## What to work on
Wherever "fetch" shows up in the records below, copy the whole line.
*** Opening Input for this task ***
-- ==== Sys2Proof/Laws/Bytes.lean ====
section
/-! SUPPORT. The laws of the two bytes of a 16-bit value (R7). -/

namespace Sys2Proof.Machine

/-- `{h, l}` is the number `h × 256 + l` (R7). -/
theorem joinBytes_toNat (h l : Byte) : (joinBytes h l).toNat = h.toNat * 256 + l.toNat := by
  have key : (joinBytes h l).toNat = h.toNat <<< 8 ||| l.toNat := BitVec.toNat_append h l
  rw [key, ← Nat.shiftLeft_add_eq_or_of_lt l.isLt, Nat.shiftLeft_eq]

@[simp] theorem lowByte_joinBytes (h l : Byte) : lowByte (joinBytes h l) = l := by
  apply BitVec.eq_of_toNat_eq
  have := l.isLt
  simp [lowByte, joinBytes_toNat]
  omega

@[simp] theorem highByte_joinBytes (h l : Byte) : highByte (joinBytes h l) = h := by
  apply BitVec.eq_of_toNat_eq
  have := l.isLt
  have := h.isLt
  simp [highByte, joinBytes_toNat, Nat.shiftRight_eq_div_pow]
  omega

/-- A 16-bit value is the concatenation of its two bytes (R7). -/
@[simp] theorem joinBytes_high_low (v : Addr) : joinBytes (highByte v) (lowByte v) = v := by
  apply BitVec.eq_of_toNat_eq
  have := v.isLt
  rw [joinBytes_toNat]
  simp [highByte, lowByte, Nat.shiftRight_eq_div_pow]
  omega

end Sys2Proof.Machine
end

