-- ==== Sys2Proof/Laws/Encoding.lean ====
section
/-! SUPPORT. Lemmas on decoding: an instruction that has no operand bytes does not depend on them (R50). -/

namespace Sys2Proof

open Sys2Proof.Machine (fetch State)

/-- A format F0 instruction ignores `b1` and `b2`, a format F8 instruction ignores `b2`, an unknown opcode both (R50). -/
theorem decode_ignores (b0 b1 b2 : Byte) :
    decode b0 b1 b2 =
      match opcodeFormat b0 with
      | none => .unknown b0
      | some .F0 => decode b0 0 0
      | some .F8 => decode b0 b1 0
      | some .F16 => decode b0 b1 b2 := by
  unfold decode opcodeFormat
  split <;> rfl

/-- `fetch` is `decode` of the three bytes at PC (R50, R52). -/
theorem fetch_eq_decode (s : State) : fetch s = decode (s.read8 s.pc) (s.read8 (s.pc + 1)) (s.read8 (s.pc + 2)) := by
  rw [decode_ignores]
  rfl

end Sys2Proof
end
*** Closing Input for this task ***
## Your response
open Sys2Proof.Machine (fetch State)
/-- `fetch` is `decode` of the three bytes at PC (R50, R52). -/
theorem fetch_eq_decode (s : State) : fetch s = decode (s.read8 s.pc) (s.read8 (s.pc + 1)) (s.read8 (s.pc + 2)) := by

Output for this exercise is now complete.